Dataset entries:
------------------------------------------------

/-- A request that finds no entry starts a discovery (R83). -/
def State.discover (s : State) (tag : LineTag) (home : CombId) (r : LineRequest) : State :=
  let combs := s.probedCombs tag r.core
  let d : DirEntry :=
    { tag := tag, home := home, state := .dsc, owner := none, sharers := 0, serving := some r, owed := [], owedCombs := combs,
      foundOwner := none, lost := [], queue := [], since := s.now }
  if combs.isEmpty then s.serveUnowned d r
  else
    combs.foldl (fun s b => s.post .discoveryProbe { comb := b, num := home.toNat, tag := tag, flag := r.want ≠ .read, owner := some r.core }) (s.awaitAnswer d)

/-- A request has arrived in this cycle: those of lower cores for the line come later (R81). -/
def State.noteArrival (s : State) : State := { s with arrivals := (s.args.tag, s.args.comb, s.args.core) :: s.arrivals }

/-- A request arrives at its home (R81). -/
def State.requestArrives (s : State) (want : LineWant) : State :=
  let a := s.args
  let s := s.noteArrival
  if (s.core a.core).inc4 ≠ a.inc then s.discard
  else
    let r : LineRequest := { core := a.core, inc := a.inc, want := want }
    match s.findDir a.tag a.comb with
    | none => s.discover a.tag a.comb r
    | some d => (s.setDir { d with queue := d.queue ++ [r] }).pumpEntry a.tag a.comb

def execRds (s : State) : Host.Outcome State Fault Refusal := .next (s.requestArrives .read)
def execRdx (s : State) : Host.Outcome State Fault Refusal := .next (s.requestArrives .write)
def execUpg (s : State) : Host.Outcome State Fault Refusal := .next (s.requestArrives .upgrade)

/-! Answers (R82 to R85). -/

/-- What an owner's answer makes of the request (R82); an owner that asked for more sectors of its line keeps it as it is (DESIGN CHOICE,
log 55). -/
def State.answered (s : State) (d : DirEntry) (r : LineRequest) (o : CoreId) (reply : OwnerReply) : State :=
  match reply with
  | .keptO =>
    if o = r.core then
      (s.setDir { d with state := if d.sharers = 0 then .x else .o, owner := some (o, (s.core o).inc4), serving := none }).postGrant d r .s
    else s.grantSharer { d with state := .o, owner := some (o, (s.core o).inc4) } r
  | .keptS => s.grantSharer { d with state := .s, owner := none, sharers := addSharer d.sharers o } r
  | .gaveUp => s.grantOwner d r .m
  | .noCopy => s.serveUnowned d r

/-- The owner's answer reaches the home; after a write-back it only ends the transaction (R82, R85). -/
def execOwnerAnswer (s : State) : Host.Outcome State Fault Refusal :=
  let a := s.args
  if (s.core a.core).inc4 ≠ a.inc then .next s.discard
  else
    match s.findDir a.tag a.comb with
    | none => .next s
    | some d =>
      if (d.owner.map Prod.fst) ≠ some a.core then .next s
      else match d.serving, d.state with
      | some r, .fwd => .next ((s.answered d r a.core a.reply).pumpEntry a.tag a.comb)
      | some r, .wbp =>
        let d' : DirEntry := if r.want = .read then { d with state := .s, owner := none, sharers := addSharer d.sharers r.core, serving := none }
          else { d with state := .x, owner := some (r.core, r.inc), sharers := 0, serving := none }
        .next ((s.setDir d').pumpEntry a.tag a.comb)
      | _, _ => .next s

------------------------------------------------

What you need to do –
Return every entry exactly.

Response area –
/-- A request that finds no entry starts a discovery (R83). -/
def State.discover (s : State) (tag : LineTag) (home : CombId) (r : LineRequest) : State :=
  let combs := s.probedCombs tag r.core
  let d : DirEntry :=
    { tag := tag, home := home, state := .dsc, owner := none, sharers := 0, serving := some r, owed := [], owedCombs := combs,
      foundOwner := none, lost := [], queue := [], since := s.now }
  if combs.isEmpty then s.serveUnowned d r
  else
    combs.foldl (fun s b => s.post .discoveryProbe { comb := b, num := home.toNat, tag := tag, flag := r.want ≠ .read, owner := some r.core }) (s.awaitAnswer d)

/-- A request has arrived in this cycle: those of lower cores for the line come later (R81). -/
def State.noteArrival (s : State) : State := { s with arrivals := (s.args.tag, s.args.comb, s.args.core) :: s.arrivals }

/-- A request arrives at its home (R81). -/
def State.requestArrives (s : State) (want : LineWant) : State :=
  let a := s.args
  let s := s.noteArrival
  if (s.core a.core).inc4 ≠ a.inc then s.discard
  else
    let r : LineRequest := { core := a.core, inc := a.inc, want := want }
    match s.findDir a.tag a.comb with
    | none => s.discover a.tag a.comb r
    | some d => (s.setDir { d with queue := d.queue ++ [r] }).pumpEntry a.tag a.comb

def execRds (s : State) : Host.Outcome State Fault Refusal := .next (s.requestArrives .read)
def execRdx (s : State) : Host.Outcome State Fault Refusal := .next (s.requestArrives .write)
def execUpg (s : State) : Host.Outcome State Fault Refusal := .next (s.requestArrives .upgrade)

/-! Answers (R82 to R85). -/

/-- What an owner's answer makes of the request (R82); an owner that asked for more sectors of its line keeps it as it is (DESIGN CHOICE,
log 55). -/
def State.answered (s : State) (d : DirEntry) (r : LineRequest) (o : CoreId) (reply : OwnerReply) : State :=
  match reply with
  | .keptO =>
    if o = r.core then
      (s.setDir { d with state := if d.sharers = 0 then .x else .o, owner := some (o, (s.core o).inc4), serving := none }).postGrant d r .s
    else s.grantSharer { d with state := .o, owner := some (o, (s.core o).inc4) } r
  | .keptS => s.grantSharer { d with state := .s, owner := none, sharers := addSharer d.sharers o } r
  | .gaveUp => s.grantOwner d r .m
  | .noCopy => s.serveUnowned d r

/-- The owner's answer reaches the home; after a write-back it only ends the transaction (R82, R85). -/
def execOwnerAnswer (s : State) : Host.Outcome State Fault Refusal :=
  let a := s.args
  if (s.core a.core).inc4 ≠ a.inc then .next s.discard
  else
    match s.findDir a.tag a.comb with
    | none => .next s
    | some d =>
      if (d.owner.map Prod.fst) ≠ some a.core then .next s
      else match d.serving, d.state with
      | some r, .fwd => .next ((s.answered d r a.core a.reply).pumpEntry a.tag a.comb)
      | some r, .wbp =>
        let d' : DirEntry := if r.want = .read then { d with state := .s, owner := none, sharers := addSharer d.sharers r.core, serving := none }
          else { d with state := .x, owner := some (r.core, r.inc), sharers := 0, serving := none }
        .next ((s.setDir d').pumpEntry a.tag a.comb)
      | _, _ => .next s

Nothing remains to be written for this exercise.